An alternative way is to introduce abstract static getters/setters and store the info in the subclasses.
public class Vehicle {
...
abstract public int getNumberOfTires();
}
public class Bike {
static int numberofTires = 2;
...
public int getNumberOfTires() {
return numberOfTires;
}
}
This seems way cleaner and also stores the info per subclass and not per instance but there will be a lot of code duplication in the subclasses. Right now, all the subclasses contain ~20 setters/getters but virtually no real functionality. Is there a clean way of avoiding this? Perhaps using the Factory method or alike?
In your shoes, I'd do it this way
public abstract class Vehicle {
public abstract int getNumberOfTires();
}
and
public class Bike extends Vehicle {
#Override
public int getNumberOfTires() {
return 2;
}
}
and
public class Car extends Vehicle {
#Override
public int getNumberOfTires() {
return 4;
}
}
You should put in your Vehicule class everything that is common. If the number of tires is a common attribute of all your Vehicule, than it belongs there.
Using the factory pattern you could avoid having to write each time you want a instance of a Bike all that is needed in the Vehicule class as the factory would do that. Meaning the code that sets the parameters of a Bike is written in one place, the BikeFactory class.
That would make the line creating a Bike looks like
Bike yourBike = BikeFactory.getInstance().create();
instead of
Bike yourBike = new Bike(numberOfTires, ... );
The factory would have either a line that looks like the above one or a bunch of calls to setters. I would recommend you use setters and just a new Bike() constructor without parameter.

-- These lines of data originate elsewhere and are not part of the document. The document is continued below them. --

-- ==== Sys2Proof/Tests/Slice0.lean ====
section
/-! SUPPORT. Tests: the checks of well-formedness, the spec's worked examples, one step of each command, and for
each statement with hypotheses states and operands that meet them. -/

namespace Sys2Proof.Tests

open Sys2Proof Sys2Proof.Machine

-- One theorem after the other: hundreds checked at once would ask for a thread each.
set_option Elab.async false

/-! ### Records, states and frames that the tests use -/

/-- START's fields: depot limit 400, stage rating 100, ramp step 20, lapse time 10, window end 1260, G0 to G3 cared
and LEVEL high, mode ALL, base target 300, clock window off, 100 rounds, wind-down 10, every notice, no plan. -/
def startFields : List Byte :=
  [0x01, 0x90, 100, 20, 10, 0x04, 0xEC, 0x81, 0x81, 0x81, 0x81, 1, 0x01, 0x2C] ++ List.replicate 8 0 ++
  [0, 0, 0, 0, 1, 0, 100, 10, 0x01, 0xFF, 0xFF, 0] ++ List.replicate 12 0 ++ [0x04, 0x38, 30]

/-- PROFILE's fields: C 300, Dm 1350, N 160, m 25, f 20, Pc 60 (06, A Bus Before an Activity Trip). -/
def profileFields : List Byte := [0x01, 0x2C, 0x05, 0x46, 0x00, 0xA0, 25, 20, 60]

/-- READING's fields: s 620, t -8, Pb 120, Pm 0. -/
def readingBytes : List Byte := [0x02, 0x6C, 0xF8, 120, 0]

def conf : Configuration := startConfiguration startFields

def bus : BusProfile := profileOf profileFields

def held : HeldReading := readingOf readingBytes

def straps : Straps := ⟨5, true⟩

/-- A station on the line: number 5 with the signal strap, an anchor at 0, its events to be raised, two seconds
and a half later; no cause but those given. -/
def station (st : StationState) (c : HoldCauses) : State :=
  { State.reset with
    now := 2500000
    control :=
      { State.reset.control with
        state := st, causes := c, number := some 5, signalStrap := some true, configuration := some conf }
    line := { State.reset.line with receiver := .on 0 }
    timer :=
      { State.reset.timer with
        anchor := some 0, roundCount := 7, fixed := true, slotPending := true, allocationPending := true
        allocations := 2 }
    plan := some (startPlan 5 [])
    inputs := { State.reset.inputs with plug := true } }

/-- MEMBER with the bus of the spec's example, exporting 50 kW of a grant of 60. -/
def member : State :=
  { station .member .empty with
    readiness := ReadinessUnit.computed { State.reset.readiness with profile := some bus, reading := some held } .empty (some conf)
    grant := { State.reset.grant with ownGrant := 60 }
    setpoint := State.reset.setpoint.at_ 50 (some conf) State.reset.readiness }

def stopCause : HoldCauses := { HoldCauses.empty with stop := true }

/-- The part between START and its join, START in flight. -/
def joining : State :=
  { station .joining .empty with
    link := State.reset.link.holding 0x01 49 startFields }

def leavingFrame : Frame :=
  { station := 5, core := ⟨.leaving, .empty, 0, 0, 0, 0, false⟩, signal := none, rider := .none }

/-- LEAVING at its last attempt, the LEAVE frame on its way from an instant on; it lasts 6,250 µs. -/
def leavingSince (start : Instant) : State :=
  { station .leaving .empty with
    control := { (station .leaving .empty).control with leaveAttempts := 3 }
    link := State.reset.link.holding 0x08 0 []
    line := { State.reset.line with receiver := .on 0, transmitter := .sending start leavingFrame } }

/-- The LEAVE frame has just gone out whole. -/
def leaving : State := leavingSince 2493750

/-- MEMBER with another anchor. -/
def anchored (a : Instant) : State := { member with timer := { member.timer with anchor := some a } }

/-- A frame of station 7 with a signal part and a ROSTER rider. -/
def peerFrame : Frame :=
  { station := 7
    core := ⟨.member, .empty, 50, 45, 20, 0x1234, true⟩
    signal := some ⟨.opened, 3, 300⟩
    rider := .roster 0x000008A0 }

def clockFrame : Frame := { peerFrame with rider := .clock 1 30 }

/-- A figure of the state a command leads to. -/
def after {α : Type} (c : Instr) (s : State) (f : State → α) : Option α :=
  match exec c s with
  | .next t => some (f t)
  | .fault _ => none
  | .refused _ => none

/-! ### Well-formedness: each check refuses a command that fails it -/

theorem test_write_selector_is_no_ignored_transaction :
    (Instr.ignoredTransaction 0 0x57 3).wellFormed = false := by decide

theorem test_read_selectors_are_no_ignored_transaction :
    (Instr.ignoredTransaction 0 0x52 3).wellFormed = false ∧
    (Instr.ignoredTransaction 0 0x46 0).wellFormed = false ∧
    (Instr.ignoredTransaction 0 0x58 3).wellFormed = true := by decide

/-- No levels, a recessive first one, a character cut off, idle levels at the end, an idle character time within;
then one character, with a good and with a dominant stop bit. -/
theorem test_transmission_levels :
    let wf (ls : List Level) : Bool := (Instr.transmissionEnd 0 ⟨ls⟩ false).wellFormed
    let c := charLevels 0x96
    wf [] = false ∧ wf (.recessive :: c) = false ∧ wf (c.take 9) = false ∧ wf (c ++ [.recessive]) = false ∧
    wf (c ++ List.replicate 10 .recessive ++ c) = false ∧ wf (c ++ List.replicate 9 .recessive ++ c) = true ∧
    wf c = true ∧ wf (c.take 9 ++ [.dominant]) = true ∧ wf (c.take 9 ++ [.dominant, .recessive]) = false := by decide +kernel

/-- 96h on the line (R1), and the durations R1 gives: a mark 1.56 ms, 12 characters 6.25 ms, 22 characters 11.46 ms. -/
theorem test_line_signalling :
    charLevels 0x96 =
      [.dominant, .dominant, .recessive, .recessive, .dominant, .recessive, .dominant, .dominant, .recessive, .recessive] ∧
    (transmission markChars).chars = markChars ∧ Config.markDuration = 1563 ∧ leavingFrame.duration = 6250 ∧
    peerFrame.duration = 11458 ∧ (transmission markChars).lasted = 2083 ∧ (transmission peerFrame.chars).lasted = 11979 := by
  decide +kernel

theorem test_no_word_spells_a_command : decodeTableWord 8 0x57 = none ∧ State.reset.withFetchWord 8 0x57 = State.reset := by
  decide +kernel

/-! ### The spec's worked examples -/

/-- CRC-16 with generator 1021h, initial value 0 (R5, R130). -/
theorem test_crc : crc16 [] = 0 ∧ crc16 [0x01] = 0x1021 ∧ crc16 [0x31, 0x32, 0x33, 0x34, 0x35, 0x36, 0x37, 0x38, 0x39] = 0x31C3 := by
  decide +kernel

/-- Frame lengths of R4, and a frame that reads back. -/
theorem test_frame_lengths :
    peerFrame.chars.length = 22 ∧ clockFrame.chars.length = 21 ∧ leavingFrame.chars.length = 12 ∧
    { peerFrame with rider := .none }.chars.length = 17 := by decide +kernel

theorem test_frame_reads_back :
    readFrame peerFrame.chars = some peerFrame ∧ readFrame clockFrame.chars = some clockFrame ∧
    readFrame leavingFrame.chars = some leavingFrame := by decide +kernel

/-- The characters of a LEAVE frame of station 5, written out from R3 (its CRC aside). -/
theorem test_leave_frame_body : leavingFrame.body = [0x05, 0x48, 0, 0, 0, 0, 0, 0, 0] := by decide +kernel

/-- The same without a bit: the LEAVE flag clear, a spare bit set, a state out of its range, a station over 31. -/
theorem test_bad_bodies :
    readBody [0x05, 0x08, 0, 0, 0, 0, 0, 0, 0] = none ∧ readBody [0x05, 0x49, 0, 0, 0, 0, 0, 0, 0] = none ∧
    readBody [0x05, 0x4C, 0, 0, 0, 0, 0, 0, 0] = none ∧ readBody [0x20, 0x48, 0, 0, 0, 0, 0, 0, 0] = none ∧
    readBody [0x05, 0x48, 0x40, 0, 0, 0, 0, 0, 0] = none ∧ readBody [0x05, 0x48, 0, 151, 0, 0, 0, 0, 0] = none := by
  decide +kernel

The naming of the factory, methods and the factory being a singleton are only as example and can be implemented as you see fit in your application.
As mentionned, you could also use another class for the parameters but that only move the hassle of settings your parameters somewhere else.
Seems to me that what you are talking about here are constants, e.g. values that are not supposed to change at runtime. In Java, constants are variables with the following qualifiers: static final, along with private/public. Then, you won't need setters, since a Bike will never anything other than 2 wheels for instance.
I don't really see the problem with having lots of getters and setters, your Bike-class has a set of properties describing it, and they are all needed. So something like:
public abstract class Vehicle {
public abstract int numberOfTires();
public abstract boolean hasEngine();
}
public class Bike extends Vehicle {
private static final int NUMBER_OF_TIRES = 2;
private static final boolean HAS_ENGINE = false;
public int numberOfTires() {
return NUMBER_OF_TIRES;
}
public boolean hasEngine() {
return HAS_ENGINE;
}
}
These variables are properties of the entity that you are representing, and as per object-oriented principles, they belong as members of the class.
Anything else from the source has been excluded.